-- ==== Sys2Proof/Machine/Packets.lean ====
section
/-! DEFINITION. Started packets of the host queues: their accesses, their completion signals, and the errors of their queues
(11_scheduling.md R295 to R298, 15_firmware_links.md R390). -/

namespace Sys2Proof.Machine

/-- A host queue by its die and number. -/
def State.queue (s : State) (k : Nat × Nat) : Queue := tabGet s.queues k Queue.blank

/-- The state with a host queue replaced. -/
def State.setQueue (s : State) (k : Nat × Nat) (q : Queue) : State := { s with queues := tabSet s.queues k q }

/-- Translates bytes for the command processor of a die in an address space (R297, R298, R348, R391): without a root it ends in PROT,
whatever a TLB holds (R338). -/
def qTrans (d asid : Nat) (n : Need) (va len : Nat) : Act (List Nat) := do
  let root ← gets fun s => tabGet s.roots asid 0
  trapIf (decide (root % 2 = 0)) cPROT (wordN (va % 2 ^ 56))
  (span va len).mapM fun a => do
    let (e, k) ← transFor d none asid false n (a % 2 ^ 56)
    let s ← get
    trapIf (!s.reach (homeOf e k)) cLINKERR (wordN (a % 2 ^ 56))
    pure k

/-- Reads bytes for the command processor. -/
def qRead (d asid va len : Nat) : Act (List Byte) := do
  let keys ← qTrans d asid .read va len
  awaitOwner keys
  poisonTrap va keys
  let s ← get
  let (bs, s) := maskSpill s keys (memGets s.mem keys)
  set (touchL1 s (.slot d 0 0 0) false false keys)
  pure bs

/-- Writes bytes for the command processor, as one write at their homes; a claimed word is waited for (R233). -/
def qWrite (d asid va : Nat) (bs : List Byte) : Act Unit := do
  let keys ← qTrans d asid .write va bs.length
  awaitOwner keys
  let s ← get
  if claimedWord s keys then throw .stall
  let s := touchL1 s (.slot d 0 0 0) false true keys
  set { s with mem := memSets s.mem keys bs }

/-- A queue enters ERROR (R296): ESTAT, and the QERROR entry, with the cause and the address of a failed access (R390). -/
def qError (k : Nat × Nat) (estat cause addr : Nat) (s : State) : State :=
  let q := s.queue k
  pushRing (s.setQueue k { q with state := .error, estat := estat, held := none }) k.1
    (ringEntry 0x11 estat k.2 k.1 0 q.head addr q.asid 0 cause)

/-- A started packet's access failed beyond the fault service: the packet stops and never completes, and its queue, unless DISABLED,
enters ERROR with ESTAT 5 (R296, R298). -/
def packetFault (k : Nat × Nat) (num cause addr : Nat) (s : State) : State :=
  let q := s.queue k
  let s := s.setQueue k { q with started := q.started.map fun p =>
    if p.num = num then { p with failed := true, page := none, refused := none } else p }
  let s := s.logWalk k.1 q.asid cause addr
  match q.state with
  | .ready => qError k 5 cause addr s
  | .blocked => qError k 5 cause addr s
  | .fetchFault => qError k 5 cause addr s
  | _ => s

/-- A packet replaced. -/
def putPacket (k : Nat × Nat) (p : Packet) (s : State) : State :=
  let q := s.queue k
  s.setQueue k { q with started := q.started.map fun x => if x.num = p.num then p else x }

/-- The completion signal (R297): ST.D, or RED.ADD.D, which host memory refuses (R237). -/
def signal (d : Nat) (p : Packet) : Act Unit := do
  if p.scope ≠ 0 then
    if p.add then
      let keys ← qTrans d p.asid .atomic p.sigAddr 8
      trapIf (keys.any fun k => keySpace k == 1) cPROT (wordN p.sigAddr)
      poisonTrap p.sigAddr keys
      awaitOwner keys
      let s ← get
      if claimedWord s keys then throw .stall
      let s := touchL1 s (.slot d 0 0 0) false true keys
      set { s with mem := memSets s.mem keys (leBytes 8 ((leNat (memGets s.mem keys) + p.sigVal) % 2 ^ 64)) }
    else qWrite d p.asid p.sigAddr (leBytes 8 p.sigVal)

/-- The packets that a queue's reset leaves: those that run to their end by themselves (R296, R298). A failed one is forgotten, and so is
a wait that is not over. -/
def resetStarted (l : List Packet) : List Packet := l.filter fun p => !p.failed && (decide (p.kind < 4) || p.done)

/-- The packets a queue that is enabled again still has: behind a failed one no wait can end. -/
def enabledStarted (l : List Packet) : List Packet := if l.any (·.failed) then resetStarted l else l

/-- A queue whose wait is over is READY again (R296). -/
def unblock (k : Nat × Nat) (s : State) : State :=
  let q := s.queue k
  match q.state with
  | .blocked => if q.started.any fun p => decide (4 ≤ p.kind) then s else s.setQueue k { q with state := .ready }
  | _ => s

/-- What becomes of an access of a started packet: on a page fault it waits, on a trap it fails (R298). -/
def packetAct (k : Nat × Nat) (p : Packet) (act : Act Unit) (go : State → State) (s : State) : State :=
  match p.refused with
  | some va => packetFault k p.num cPAGE va s
  | none =>
    if p.page.isSome || p.failed then s
    else
      match act.run s with
      | .ok (_, t) => go t
      | .error (.page va acc h) => addFault (putPacket k { p with page := some va } s) (k.1, 0) p.asid va acc h [.queue k.1 k.2]
      | .error (.trap t) => packetFault k p.num t.cause (t.tval.toNat % 2 ^ 56) s
      | .error _ => s

/-- A packet whose work is done completes when its signal is written (R297, R298). -/
def signalPacket (k : Nat × Nat) (p : Packet) (s : State) : State :=
  let p := { p with done := true }
  let s := putPacket k p s
  packetAct k p (signal k.1 p) (fun t =>
    let q := t.queue k
    unblock k (t.setQueue k { q with started := q.started.filter fun x => x.num ≠ p.num })) s

/-- A FENCE or COMPLETE that every earlier packet has completed before completes, a COMPLETE once its message is sent
(R298). It blocks its queue, so it is the last packet started. -/
def settleQueue (k : Nat × Nat) (s : State) : State :=
  match (s.queue k).started with
  | [p] =>
    if p.done ∨ p.failed then s
    else if p.kind = 5 then signalPacket k p s
    else if p.kind = 6 then signalPacket k p { s with msix := s.msix ++ [p.x] }
    else s
  | _ => s

/-- A packet's work is done: its signal, then what waits for it. -/
def finishPacket (k : Nat × Nat) (num : Nat) (s : State) : State :=
  match (s.queue k).started.find? fun p => p.num == num with
  | some p => settleQueue k (signalPacket k p s)
  | none => s

/-- Packets of a queue whose work is done try their signals again. -/
def retrySignals (k : Nat × Nat) (s : State) : State :=
  (s.queue k).started.foldl (fun t p => if p.done && !p.failed && p.page.isNone then finishPacket k p.num t else t) s

end Sys2Proof.Machine
end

> _Task objective_:
Output the complete data verbatim.

> _Solution for this exercise_:
-- ==== Sys2Proof/Machine/Packets.lean ====
section
/-! DEFINITION. Started packets of the host queues: their accesses, their completion signals, and the errors of their queues
(11_scheduling.md R295 to R298, 15_firmware_links.md R390). -/

namespace Sys2Proof.Machine

/-- A host queue by its die and number. -/
def State.queue (s : State) (k : Nat × Nat) : Queue := tabGet s.queues k Queue.blank

/-- The state with a host queue replaced. -/
def State.setQueue (s : State) (k : Nat × Nat) (q : Queue) : State := { s with queues := tabSet s.queues k q }

/-- Translates bytes for the command processor of a die in an address space (R297, R298, R348, R391): without a root it ends in PROT,
whatever a TLB holds (R338). -/
def qTrans (d asid : Nat) (n : Need) (va len : Nat) : Act (List Nat) := do
  let root ← gets fun s => tabGet s.roots asid 0
  trapIf (decide (root % 2 = 0)) cPROT (wordN (va % 2 ^ 56))
  (span va len).mapM fun a => do
    let (e, k) ← transFor d none asid false n (a % 2 ^ 56)
    let s ← get
    trapIf (!s.reach (homeOf e k)) cLINKERR (wordN (a % 2 ^ 56))
    pure k

/-- Reads bytes for the command processor. -/
def qRead (d asid va len : Nat) : Act (List Byte) := do
  let keys ← qTrans d asid .read va len
  awaitOwner keys
  poisonTrap va keys
  let s ← get
  let (bs, s) := maskSpill s keys (memGets s.mem keys)
  set (touchL1 s (.slot d 0 0 0) false false keys)
  pure bs

/-- Writes bytes for the command processor, as one write at their homes; a claimed word is waited for (R233). -/
def qWrite (d asid va : Nat) (bs : List Byte) : Act Unit := do
  let keys ← qTrans d asid .write va bs.length
  awaitOwner keys
  let s ← get
  if claimedWord s keys then throw .stall
  let s := touchL1 s (.slot d 0 0 0) false true keys
  set { s with mem := memSets s.mem keys bs }

/-- A queue enters ERROR (R296): ESTAT, and the QERROR entry, with the cause and the address of a failed access (R390). -/
def qError (k : Nat × Nat) (estat cause addr : Nat) (s : State) : State :=
  let q := s.queue k
  pushRing (s.setQueue k { q with state := .error, estat := estat, held := none }) k.1
    (ringEntry 0x11 estat k.2 k.1 0 q.head addr q.asid 0 cause)

/-- A started packet's access failed beyond the fault service: the packet stops and never completes, and its queue, unless DISABLED,
enters ERROR with ESTAT 5 (R296, R298). -/
def packetFault (k : Nat × Nat) (num cause addr : Nat) (s : State) : State :=
  let q := s.queue k
  let s := s.setQueue k { q with started := q.started.map fun p =>
    if p.num = num then { p with failed := true, page := none, refused := none } else p }
  let s := s.logWalk k.1 q.asid cause addr
  match q.state with
  | .ready => qError k 5 cause addr s
  | .blocked => qError k 5 cause addr s
  | .fetchFault => qError k 5 cause addr s
  | _ => s

/-- A packet replaced. -/
def putPacket (k : Nat × Nat) (p : Packet) (s : State) : State :=
  let q := s.queue k
  s.setQueue k { q with started := q.started.map fun x => if x.num = p.num then p else x }

/-- The completion signal (R297): ST.D, or RED.ADD.D, which host memory refuses (R237). -/
def signal (d : Nat) (p : Packet) : Act Unit := do
  if p.scope ≠ 0 then
    if p.add then
      let keys ← qTrans d p.asid .atomic p.sigAddr 8
      trapIf (keys.any fun k => keySpace k == 1) cPROT (wordN p.sigAddr)
      poisonTrap p.sigAddr keys
      awaitOwner keys
      let s ← get
      if claimedWord s keys then throw .stall
      let s := touchL1 s (.slot d 0 0 0) false true keys
      set { s with mem := memSets s.mem keys (leBytes 8 ((leNat (memGets s.mem keys) + p.sigVal) % 2 ^ 64)) }
    else qWrite d p.asid p.sigAddr (leBytes 8 p.sigVal)

/-- The packets that a queue's reset leaves: those that run to their end by themselves (R296, R298). A failed one is forgotten, and so is
a wait that is not over. -/
def resetStarted (l : List Packet) : List Packet := l.filter fun p => !p.failed && (decide (p.kind < 4) || p.done)

/-- The packets a queue that is enabled again still has: behind a failed one no wait can end. -/
def enabledStarted (l : List Packet) : List Packet := if l.any (·.failed) then resetStarted l else l

/-- A queue whose wait is over is READY again (R296). -/
def unblock (k : Nat × Nat) (s : State) : State :=
  let q := s.queue k
  match q.state with
  | .blocked => if q.started.any fun p => decide (4 ≤ p.kind) then s else s.setQueue k { q with state := .ready }
  | _ => s

/-- What becomes of an access of a started packet: on a page fault it waits, on a trap it fails (R298). -/
def packetAct (k : Nat × Nat) (p : Packet) (act : Act Unit) (go : State → State) (s : State) : State :=
  match p.refused with
  | some va => packetFault k p.num cPAGE va s
  | none =>
    if p.page.isSome || p.failed then s
    else
      match act.run s with
      | .ok (_, t) => go t
      | .error (.page va acc h) => addFault (putPacket k { p with page := some va } s) (k.1, 0) p.asid va acc h [.queue k.1 k.2]
      | .error (.trap t) => packetFault k p.num t.cause (t.tval.toNat % 2 ^ 56) s
      | .error _ => s

/-- A packet whose work is done completes when its signal is written (R297, R298). -/
def signalPacket (k : Nat × Nat) (p : Packet) (s : State) : State :=
  let p := { p with done := true }
  let s := putPacket k p s
  packetAct k p (signal k.1 p) (fun t =>
    let q := t.queue k
    unblock k (t.setQueue k { q with started := q.started.filter fun x => x.num ≠ p.num })) s

/-- A FENCE or COMPLETE that every earlier packet has completed before completes, a COMPLETE once its message is sent
(R298). It blocks its queue, so it is the last packet started. -/
def settleQueue (k : Nat × Nat) (s : State) : State :=
  match (s.queue k).started with
  | [p] =>
    if p.done ∨ p.failed then s
    else if p.kind = 5 then signalPacket k p s
    else if p.kind = 6 then signalPacket k p { s with msix := s.msix ++ [p.x] }
    else s
  | _ => s

/-- A packet's work is done: its signal, then what waits for it. -/
def finishPacket (k : Nat × Nat) (num : Nat) (s : State) : State :=
  match (s.queue k).started.find? fun p => p.num == num with
  | some p => settleQueue k (signalPacket k p s)
  | none => s

/-- Packets of a queue whose work is done try their signals again. -/
def retrySignals (k : Nat × Nat) (s : State) : State :=
  (s.queue k).started.foldl (fun t p => if p.done && !p.failed && p.page.isNone then finishPacket k p.num t else t) s

end Sys2Proof.Machine
end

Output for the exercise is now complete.